How does the fact that Fermat primes are relatively prime imply there are infinite primes?

Any sequence $F_n$ of pairwise coprime integers will contain infinitely many primes, because each new $F_n$ has a new prime factor, for all $n\in \mathbb{N}$. In your example, $n=15,16$, but we have infinitely many $n$.

Let $M_n=2^n-1$ be the $n$th Mersenne number, and $F_n=2^{2^n}+1$ be the $n$th Fermat number.

$$M_{2^{n}}=2^{2^{n}}-1=\prod_{k=0}^{n-1}(2^{2^{k}}+1)=\prod_{k=0}^{n-1}F_{k}.\tag{1}$$ Hence $$ F_{n}=\frac{M_{2^{n+1}}}{M_{2^{n}}}=\frac{\sum_{k=0}^{2^{n+1}-1}2^k}{\sum_{k=0}^{2^{n}-1}2^k} =\frac{\sum_{k=0}^{M_{n+1}}2^k}{\sum_{k=0}^{M_{n}}2^k}=\frac{2^{2^{n+1}}-1}{2^{2^{n}}-1}=2^{2^{n}}+1.\tag{2}$$

As $2$ is prime, Mersenne numbers $M_{2^k}$, with a subscript a power of $2$ only inherit factors from those preceding Mersenne numbers $M_{2^{k-j}}$ subscripts being a lesser power of $2$, $1\leqslant j\leqslant k-1$. These inherited factors are seen to be the Fermat numbers using (1):

\begin{align*} M_{2}&=F_{0}=(2^{2^{0}}+1)\\ M_{4}&=F_{0}F_{1}=(2^{2^{0}}+1)(2^{2^{1}}+1)\\ M_{8}&=F_{0}F_{1}F_{2}=(2^{2^{0}}+1)(2^{2^{1}}+1)(2^{2^{2}}+1)\tag{3}\\ M_{16}&=F_{0}F_{1}F_{2}F_{3}=(2^{2^{0}}+1)(2^{2^{1}}+1)(2^{2^{2}}+1)(2^{2^{3}}+1)\\ M_{32}&=F_{0}F_{1}F_{2}F_{3}F_{4}=(2^{2^{0}}+1)(2^{2^{1}}+1)(2^{2^{2}}+1)(2^{2^{3}}+1)(2^{2^{4}}+1) \end{align*} As such the $M_{2^n}$s primitive prime factors (meaning prime factors not appearing as factors before in the sequence of Mersenne numbers) are the factors of the $(n-1)$th Fermat number, the primitive prime factors in bold being factors of Fermat numbers: \begin{align*} M_{2}&=\mathbf{3}\\ M_{4}&=3\cdot\mathbf{5}\\ M_{8}&=3\cdot5\cdot\mathbf{17}\\ M_{16}&=3\cdot5\cdot17\cdot\mathbf{257}\tag{4}\\ M_{32}&=3\cdot5\cdot17\cdot257\cdot\mathbf{65537}\\ M_{64}&=3\cdot5\cdot17\cdot257\cdot\mathbf{641}\cdot65537\cdot\mathbf{6700417} \end{align*}

Theorem: Fermat numbers are pairwise coprime.

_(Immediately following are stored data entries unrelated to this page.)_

-- ==== Sys2Proof/Machine/Dispatch.lean ====
section
/-! DEFINITION. The dispatch: one arm per constructor of `Instr`, each one direct call of its meaning. -/

namespace Sys2Proof.Machine

def exec (i : Instr) (s : State) : Host.Outcome State Fault Refusal :=
  match i with
  | .idle => Sys2Proof.Machine.execIdle s
  | .valid => Sys2Proof.Machine.execValid s
  | .pbZero => Sys2Proof.Machine.execPbZero s
  | .pbHdr => Sys2Proof.Machine.execPbHdr s
  | .pbSalt => Sys2Proof.Machine.execPbSalt s
  | .pbPers => Sys2Proof.Machine.execPbPers s
  | .siXoriv => Sys2Proof.Machine.execSiXoriv s
  | .siClrtf => Sys2Proof.Machine.execSiClrtf s
  | .bfKeyld => Sys2Proof.Machine.execBfKeyld s
  | .bfKeyfin => Sys2Proof.Machine.execBfKeyfin s
  | .bfKeycmp => Sys2Proof.Machine.execBfKeycmp s
  | .bfWipe => Sys2Proof.Machine.execBfWipe s
  | .bfSplit => Sys2Proof.Machine.execBfSplit s
  | .bfTailld => Sys2Proof.Machine.execBfTailld s
  | .bfIntcmp => Sys2Proof.Machine.execBfIntcmp s
  | .bfSetfin => Sys2Proof.Machine.execBfSetfin s
  | .bfTailcmp => Sys2Proof.Machine.execBfTailcmp s
  | .bfDigest => Sys2Proof.Machine.execBfDigest s
  | .done => Sys2Proof.Machine.execDone s
  | .error => Sys2Proof.Machine.execError s
  | .start => Sys2Proof.Machine.execStart s
  | .hashEx out hashlen data datalen key keylen salt saltlen pers perslen => Sys2Proof.Machine.execHashEx out hashlen data datalen key keylen salt saltlen pers perslen s
  | .hash out hashlen data datalen key keylen => Sys2Proof.Machine.execHash out hashlen data datalen key keylen s
  | .wr r value => Sys2Proof.Machine.execWr r value s
  | .rdStatus => Sys2Proof.Machine.execRdStatus s

end Sys2Proof.Machine
end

Proof: As $2$ is prime $M_{2^k}\mid M_{2^{k+1}}$ and $M_{2^{k+1}}/M_{2^{k}}$ is an integer being a product of $M_{2^{k+1}}$s primitive factors, hence

$$\gcd(F_{k},F_{k+1}) =\gcd\left(\frac{M_{2^{k+1}}}{M_{2^{k}}},\frac{M_{2^{k+2}}}{M_{2^{k+1}}}\right)=1,$$

is the greatest common divisor of adjacent Fermat numbers is that of the primitive prime factors of $M_{2^{k+1}}$ and $M_{2^{k+2}}$ which is necessarily $1$. It follows the Fermat numbers will be pairwise relatively prime as for any $k$, $j$ $\in\Bbb{N}$,

$$\gcd(F_{k},F_{j})=\gcd\left(\frac{M_{2^{k+1}}}{M_{2^{k}}},\frac{M_{2^{j+1}}}{M_{2^{j}}}\right)=1,$$

where $\gcd(F_{k},F_{j})$ is the greatest common divisor of the primitive prime factors of $M_{2^{k+1}}$ and $M_{2^{j+1}}$.

Q.E.D.

As the Fermat numbers are pairwise coprime this proves the infinitude of primes as each $F_n$ is a product of distinct primes, these being the primitive factors of the Mersenne numbers $M_{2^{n+1}}$, as illustrated by (2), (3), and (4).